Mark Clarke

Personal information
- Nationality: Caymanian
- Born: 1 October 1950
- Died: 22 October 2013 (aged 63)

Sport
- Sport: Sailing

= Mark Clarke (sailor) =

Caymanian sailor

Mark Clarke (1 October 1950 - 22 October 2013) was a Caymanian sailor. He competed at the 1992 Summer Olympics and the 1996 Summer Olympics. In 2013, Clarke went missing off the Cayman Islands in his boat, and his body was never found.

== Athletics ==
Clarke sailed for the British territory at the Olympic Games in Barcelona in 1992 and Atlanta in 1996. He has also won numerous national championships.

== Death ==
Mark disappeared while on a solo fishing trip.

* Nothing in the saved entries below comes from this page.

-- ==== Sys2Proof/Laws/Run.lean ====
section
/-! SUPPORT. What the end of a run says (R66): runs split into parts, when a run has ended, and that a
fault refutes every claim whatever follows it. -/

namespace Sys2Proof.Machine

/-! ### Runs in two parts -/

theorem runMoves_append (ms ns : List Move) (s : State) :
    runMoves (ms ++ ns) s =
      ((runMoves ns (runMoves ms s).1).1, (runMoves ms s).2 ++ (runMoves ns (runMoves ms s).1).2) := by
  induction ms generalizing s with
  | nil => rfl
  | cons m ms ih => simp [runMoves, ih]

theorem idleSeen_append (ms ns : List Move) (s : State) (b : Bool) :
    idleSeen (ms ++ ns) s b = idleSeen ns (runMoves ms s).1 (idleSeen ms s b) := by
  induction ms generalizing s b with
  | nil => rfl
  | cons m ms ih => simp [idleSeen, runMoves, ih]

theorem firstFault_append (ms ns : List Move) (s : State) :
    firstFault (ms ++ ns) s = (firstFault ms s).or (firstFault ns (runMoves ms s).1) := by
  induction ms generalizing s with
  | nil => cases ns <;> cases h : s.fault <;> simp [firstFault, runMoves, h]
  | cons m ms ih => cases h : s.fault <;> simp [firstFault, runMoves, ih, h]

/-! ### Faulted runs -/

/-- A fault set after some of a run's moves stays the run's fault, whatever moves follow, reset among
them. -/
theorem firstFault_sticky (ms ns : List Move) (s : State) {f : Fault}
    (h : (runMoves ms s).1.fault = some f) : (firstFault (ms ++ ns) s).isSome = true := by
  have hn : (firstFault ns (runMoves ms s).1).isSome = true := by
    cases ns <;> simp [firstFault, h]
  rw [firstFault_append, Option.isSome_or, hn, Bool.or_true]

/-- A run in which FAULT is set refutes every claim (R66). -/
theorem not_meets_of_fault (ms ns : List Move) {f : Fault}
    (h : (runMoves ms State.reset).1.fault = some f) (claim : RunEnd → Prop) :
    ¬ (runOutcome (ms ++ ns)).meets claim := by
  obtain ⟨g, hg⟩ := Option.isSome_iff_exists.1 (firstFault_sticky ms ns State.reset h)
  simp [runOutcome, hg, RunOutcome.meets]

/-! ### Ended runs -/

/-- Moves among which no command is issued keep what the host has seen. -/
theorem idleSeen_of_no_command {ms : List Move} (h : ∀ w, Move.host (.wrcmd w) ∉ ms) (s : State) :
    idleSeen ms s true = true := by
  induction ms generalizing s with
  | nil => rfl
  | cons m ms ih =>
    have hm : idleSeenAfter m s true = true := by
      rcases m with _ | op | _
      · rfl
      · cases op with
        | wrcmd w => exact absurd List.mem_cons_self (h w)
        | rdstatus => simp [idleSeenAfter]
        | rdcfg => rfl
        | wrs i v => rfl
        | rds i => rfl
        | wrv i q => rfl
        | rdv i => rfl
      · rfl
    rw [idleSeen, hm]
    exact ih (fun w hw => h w (List.mem_cons_of_mem m hw)) _

/-- A run without a fault whose last command comes before a read of STATUS that shows BUSY = 0 has ended,
and what it leaves to observe is the host's reads and the final registers (R66). -/
theorem runOutcome_ended (ms ns : List Move)
    (hf : firstFault (ms ++ .host .rdstatus :: ns) State.reset = none)
    (hi : (replyOf (.host .rdstatus) (runMoves ms State.reset).1).showsIdle = true)
    (hn : ∀ w, Move.host (.wrcmd w) ∉ ns) :
    runOutcome (ms ++ .host .rdstatus :: ns) =
      .ended (observe (runMoves (ms ++ .host .rdstatus :: ns) State.reset).2
        (runMoves (ms ++ .host .rdstatus :: ns) State.reset).1) := by
  have hs : idleSeen (ms ++ .host .rdstatus :: ns) State.reset false = true := by
    rw [idleSeen_append, idleSeen]
    simp only [idleSeenAfter, hi, Bool.or_true]
    exact idleSeen_of_no_command hn _
  simp only [runOutcome, hf, hs, if_true]

/-- A run that has just issued a command has not ended. -/
theorem runOutcome_after_command (ms : List Move) (w : CmdWord)
    (hf : firstFault (ms ++ [.host (.wrcmd w)]) State.reset = none) :
    runOutcome (ms ++ [.host (.wrcmd w)]) = .running := by
  simp [runOutcome, hf, idleSeen_append, idleSeen, idleSeenAfter]

end Sys2Proof.Machine
end

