/-- Every command leaves a code of its row of R300. -/
theorem exec_codesInColumn (i : Instr) (s : State) : CodesInColumn i s (exec i s) := by
  cases i with
  | nop => exact fun t h => .inl (by cases h; rfl)
  | tblinit primlo gen =>
    intro t h
    rcases execTblinit_next.mp h with ⟨-, rfl⟩ | ⟨-, rfl⟩
    · exact .inl rfl
    · exact .inr (.inr ⟨.configError, rfl, rfl⟩)
  | sldi d imm =>
    rw [exec, execSldi]
    exact codesInColumn_finishS nofun
  | gadd d a b =>
    exact codesInColumn_sourceS fun x _ => codesInColumn_sourceS fun y _ =>
      codesInColumn_finishS nofun
  | gmul d a b =>
    exact codesInColumn_requireTables <| codesInColumn_sourceS fun x _ =>
      codesInColumn_sourceS fun y _ => codesInColumn_finishS nofun
  | gdiv d a b =>
    exact codesInColumn_requireTables <| codesInColumn_sourceS fun x _ =>
      codesInColumn_sourceS fun y hy => codesInColumn_finishS fun c hc =>
        have ⟨hraise, hzero⟩ := gfDiv_raises hc
        ⟨hraise, hzero ▸ hy⟩
  | gpow d a b =>
    exact codesInColumn_requireTables <| codesInColumn_sourceS fun x _ =>
      codesInColumn_sourceS fun y _ => codesInColumn_finishS nofun
  | ginv d a =>
    exact codesInColumn_requireTables <| codesInColumn_sourceS fun x hx =>
      codesInColumn_finishS fun c hc =>
        have ⟨hraise, hzero⟩ := gfInv_raises hc
        ⟨hraise, hzero ▸ hx⟩
  | glog d a =>
    exact codesInColumn_requireTables <| codesInColumn_sourceS fun x _ =>
      codesInColumn_finishS fun c hc => eq_of_guard_error hc
  | gexp d a =>
    exact codesInColumn_requireTables <| codesInColumn_sourceS fun x _ =>
      codesInColumn_finishS fun c hc => eq_of_guard_error hc
  | vget d a index =>
    exact codesInColumn_sourceV fun q => codesInColumn_finishS fun c hc => vgetOut_raises hc
  | vset d a index =>
    exact codesInColumn_sourceV fun q => codesInColumn_sourceS fun v _ =>
      codesInColumn_finishV fun c hc => eq_of_guard_error hc
  | vcat d a b =>
    exact codesInColumn_sourceV fun p => codesInColumn_sourceV fun q =>
      codesInColumn_finishV fun c hc => eq_of_guard_error hc
  | vzero d len =>
    rw [exec, execVzero]
    exact codesInColumn_finishV nofun
  | padd d a b =>
    exact codesInColumn_sourceV fun p => codesInColumn_sourceV fun q =>
      codesInColumn_finishV fun c hc => eq_of_guard_error hc
  | pmul d a b =>
    exact codesInColumn_requireTables <| codesInColumn_sourceV fun p =>
      codesInColumn_sourceV fun q => codesInColumn_finishV fun c hc => pmulOut_raises hc
  | pscale d a b =>
    exact codesInColumn_requireTables <| codesInColumn_sourceV fun p =>
      codesInColumn_sourceS fun x _ => codesInColumn_finishV fun c hc => eq_of_guard_error hc
  | peval d a b =>
    exact codesInColumn_requireTables <| codesInColumn_sourceV fun p =>
      codesInColumn_sourceS fun x _ => codesInColumn_finishS fun c hc => eq_of_guard_error hc
  | pdiv d c a b =>
    by_cases hdc : d = c
    · rw [exec, execPdiv, if_pos hdc]
      exact codesInColumn_illegal (by simp [Instr.wf, hdc])
    · rw [exec, execPdiv, if_neg hdc]
      exact codesInColumn_requireTables <| codesInColumn_sourceV fun p =>
        codesInColumn_sourceV fun q => codesInColumn_finishVV fun c hc => polyDivmod_raises hc
  | genpoly d r =>
    exact codesInColumn_requireTables <| codesInColumn_finishV fun c hc => eq_of_guard_error hc
  | encode d a r =>
    exact codesInColumn_requireTables <| codesInColumn_sourceV fun m =>
      codesInColumn_finishV fun c hc => rsEncode_raises hc
  | synd d a r =>
    exact codesInColumn_requireTables <| codesInColumn_sourceV fun w =>
      codesInColumn_finishV fun c hc => eq_of_guard_error hc
  | eloc d a n =>
    exact codesInColumn_requireTables <| codesInColumn_sourceV fun ps =>
      codesInColumn_finishV fun c hc => elocOut_raises hc
  | fsynd d a b =>
    exact codesInColumn_requireTables <| codesInColumn_sourceV fun sy =>
      codesInColumn_sourceV fun g => codesInColumn_finishV fun c hc => fsyndOut_raises hc
  | bma d a =>
    exact codesInColumn_requireTables <| codesInColumn_sourceV fun ts =>
      codesInColumn_finishV fun c hc => berlekampMassey_error hc
  | roots d a n =>
    exact codesInColumn_requireTables <| codesInColumn_sourceV fun lam =>
      codesInColumn_finishV fun c hc => rootsOut_raises hc
  | eeval d a b =>
    exact codesInColumn_requireTables <| codesInColumn_sourceV fun sy =>
      codesInColumn_sourceV fun psi => codesInColumn_finishV fun c hc => eq_of_guard_error hc
  | fcorr d a b c =>
    exact codesInColumn_requireTables <| codesInColumn_sourceV fun w =>
      codesInColumn_sourceV fun sy => codesInColumn_sourceV fun ps =>
        codesInColumn_finishV fun c hc => fcorrOut_raises hc
  | correct d c a b r =>
    by_cases hdc : d = c
    · rw [exec, execCorrect, if_pos hdc]
      exact codesInColumn_illegal (by simp [Instr.wf, hdc])
    · rw [exec, execCorrect, if_neg hdc]
      exact codesInColumn_requireTables <| codesInColumn_sourceV fun w =>
        codesInColumn_sourceV fun er => codesInColumn_finishVV fun c hc => rsCorrect_raises hc

/-- Different raises leave different codes. -/
theorem Raise.toCode_injective : Function.Injective Raise.toCode := by
  intro c c'
  cases c <;> cases c' <;> decide

/-- A code that a rule raises comes from a command with it in its row of R300. -/
theorem exec_mayRaise {i : Instr} {s t : State} (h : exec i s = .next t) (c : Raise)
    (hc : t.code = c.toCode) : i.MayRaise s c := by
  rcases exec_codesInColumn i s t h with hok | ⟨-, hill⟩ | ⟨c', hraise, hc'⟩
  · exact absurd (hc.symm.trans hok) c.toCode_ne_ok
  · exact absurd (hc.symm.trans hill) c.toCode_ne_illegal
  · exact Raise.toCode_injective (hc.symm.trans hc') ▸ hraise

/-- ILLEGAL_COMMAND is the code of the illegal commands and of no other (R77, R300). -/
theorem exec_code_illegalCommand_iff {i : Instr} {s t : State} (h : exec i s = .next t) :
    t.code = .illegalCommand ↔ i.wf = false := by
  refine ⟨fun hill => ?_, fun hw => ?_⟩
  · rcases exec_codesInColumn i s t h with hok | ⟨hw, -⟩ | ⟨c, -, hc⟩
    · cases hill.symm.trans hok
    · exact hw
    · exact absurd (hc.symm.trans hill) c.toCode_ne_illegal
  · rw [exec_of_not_wf hw, illegal_next] at h
    rw [h, State.setCode_code]

/-! ### R300's column, read by code -/

section
variable {s : State} {i : Instr}

theorem mayRaise_configError (h : i.MayRaise s .configError) :
    ∃ primlo gen, i = .tblinit primlo gen := by
  cases i <;> simp_all [Instr.MayRaise]

theorem mayRaise_divByZero (h : i.MayRaise s .divByZero) :
    (∃ d a b, i = .gdiv d a b ∧ s.readS b = some 0#8) ∨
      ∃ d a, i = .ginv d a ∧ s.readS a = some 0#8 := by
  cases i <;> simp_all [Instr.MayRaise]

theorem mayRaise_uncorrectable (h : i.MayRaise s .uncorrectable) :
    (∃ d a b, i = .fsynd d a b) ∨ (∃ d a, i = .bma d a) ∨ (∃ d a n, i = .roots d a n) ∨
      (∃ d a b c, i = .fcorr d a b c) ∨ ∃ d c a b r, i = .correct d c a b r := by
  cases i <;> simp_all [Instr.MayRaise]

theorem mayRaise_invalidInput (h : i.MayRaise s .invalidInput) :
    i ≠ .nop ∧ (∀ primlo gen, i ≠ .tblinit primlo gen) ∧
      (∀ d imm, i ≠ .sldi d imm) ∧ (∀ d a b, i ≠ .gadd d a b) ∧ (∀ d a b, i ≠ .gmul d a b) ∧
      (∀ d a b, i ≠ .gdiv d a b) ∧ (∀ d a b, i ≠ .gpow d a b) ∧ (∀ d a, i ≠ .ginv d a) ∧
      (∀ d len, i ≠ .vzero d len) ∧ (∀ d a, i ≠ .bma d a) := by
  cases i <;> simp_all [Instr.MayRaise]

end

end Sys2Proof.Machine
end
section
/-! CODE between commands (R309). -/

namespace Sys2Proof.Machine

theorem hostEffect_code {op : HostOp} {s : State} {u : State × HostReply}
    (h : hostEffect op s = .next u) : u.1.code = s.code := by
  cases op with
  | rds i =>
    cases hr : s.readS i with
    | some v => rw [hostEffect_rds_some hr] at h; cases h; rfl
    | none => rw [hostEffect_rds_none hr] at h; cases h
  | rdv i =>
    cases hr : s.readV i with
    | some q => rw [hostEffect_rdv_some hr] at h; cases h; rfl
    | none => rw [hostEffect_rdv_none hr] at h; cases h
  | _ => cases h; rfl

/-- A host operation that happens has its effect. -/
theorem hostEffect_of_hostStep_next {op : HostOp} {s : State} {u : State × HostReply}
    (h : hostStep op s = .next u) : hostEffect op s = .next u := by
  unfold hostStep at h
  split at h
  · cases h
  split at h
  · cases h
  split at h
  · cases h
  · exact h

/-- A move that faults or is refused keeps CODE, so only the next states are left to look at. -/
theorem stateAfter_code {m : Move} {s : State} (h : ∀ u, move m s = .next u → u.1.code = s.code) :
    (stateAfter m s).code = s.code := by
  rcases stateAfter_cases m s with ⟨u, hu, heq⟩ | ⟨f, -, heq⟩ | heq <;> rw [heq]
  · exact h u hu
  · exact s.recordFault_code f

theorem step_next_of_idle {s t : State} (hp : s.pending = none) (h : step s = .next t) : t = s := by
  obtain ⟨-, ⟨-, ht⟩ | ⟨w, u, hw, -⟩⟩ := coreStep_next.mp h
  · exact ht
  · cases hp.symm.trans hw
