-- ==== Sys2Proof/Word.lean ====
section
/-! DEFINITION. The word and byte types of CFTE (spec/00_scope.md R9: XLEN = 32; spec/10_state.md R27: BUF is a byte array). -/

namespace Sys2Proof

/-- A 32-bit unsigned value: an operand register, CMD, STATUS, an identifier, a timing field (R9, R20, R22, R24). -/
abbrev Word := BitVec 32

/-- An 8-bit value: a byte of BUF, of a payload, or a flags, length or code byte (R27, R28, R30). -/
abbrev Byte := BitVec 8

end Sys2Proof
end

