-- ==== Sys2Proof/Config.lean ====
section
/-! DEFINITION. The constants of spec/00_scope.md R7 and R9, the type of the three flag masks that R8 leaves open, with their
defaults, and the one free value of the model: what a byte of BUF holds before anything has written it (spec/10_state.md R36). -/

namespace Sys2Proof

/-- The three parameters of R8: which bit of a frame's flags byte is the Extended, the fd and the brs flag. -/
structure FlagMasks where
  ext : Byte
  fd  : Byte
  brs : Byte
  deriving DecidableEq, Repr

/-- R8's default masks 0x02, 0x04, 0x08. PRESUMED (the spec takes them from general knowledge, G1); see assumption 1. -/
def Config.defaultMasks : FlagMasks := { ext := 0x02, fd := 0x04, brs := 0x08 }

/-- R7: payload capacity of a classic frame, bytes. -/
def Config.capClassic : Nat := 8

/-- R7: payload capacity of an FD frame, bytes. -/
def Config.capFd : Nat := 64

/-- R7: identifier mask of Standard addressing, 11 bits. -/
def Config.maskStd : Word := 0x000007FF

/-- R7: identifier mask of Extended addressing, 29 bits. -/
def Config.maskExt : Word := 0x1FFFFFFF

/-- R7: the constant of the FD descriptor, in Hz. -/
def Config.fClock : Nat := 80000000

/-- R9: size of BUF, bytes. -/
def Config.bufSize : Nat := 128

/-- R166: the inclusive bounds (minimum, maximum) of prescaler, sjw, tseg1, tseg2 of a classic timing, in the order checked. -/
def Config.classicBounds : List (Nat × Nat) := [(1, 64), (1, 4), (1, 16), (1, 8)]

/-- R176: the inclusive bounds of the nominal phase. -/
def Config.nominalBounds : List (Nat × Nat) := [(1, 1024), (1, 128), (1, 256), (1, 128)]

/-- R176: the inclusive bounds of the data phase. -/
def Config.dataBounds : List (Nat × Nat) := [(1, 1024), (1, 16), (1, 32), (1, 16)]

/-- The free value of the model (R36, R231: "each byte holds an arbitrary value until the host or a command writes it"):
`bufInit k j` is what BUF[j] holds after the reset number `k` as long as nothing has written it. No body: nothing can
be proved about it, so every claim holds for every initial BUF. See assumption 2. -/
opaque Config.bufInit : Nat → Nat → Byte

end Sys2Proof
end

He left Rackley's Canal in the North Sound area of the Caymans aboard his 25-foot boat “Badger.” The next day his empty boat was found wedged on a coral reef off Cayman Kai. The Joint Marine and Air Operations Units of the Royal Cayman Islands Police Service (RCIPS) and local civilians carried out a comprehensive search of the area where the empty boat was found, but no sign of Clarke was found.

Cayman Islands Olympic Committee President Donald McLean said the weather was "perfect" when Clarke disappeared.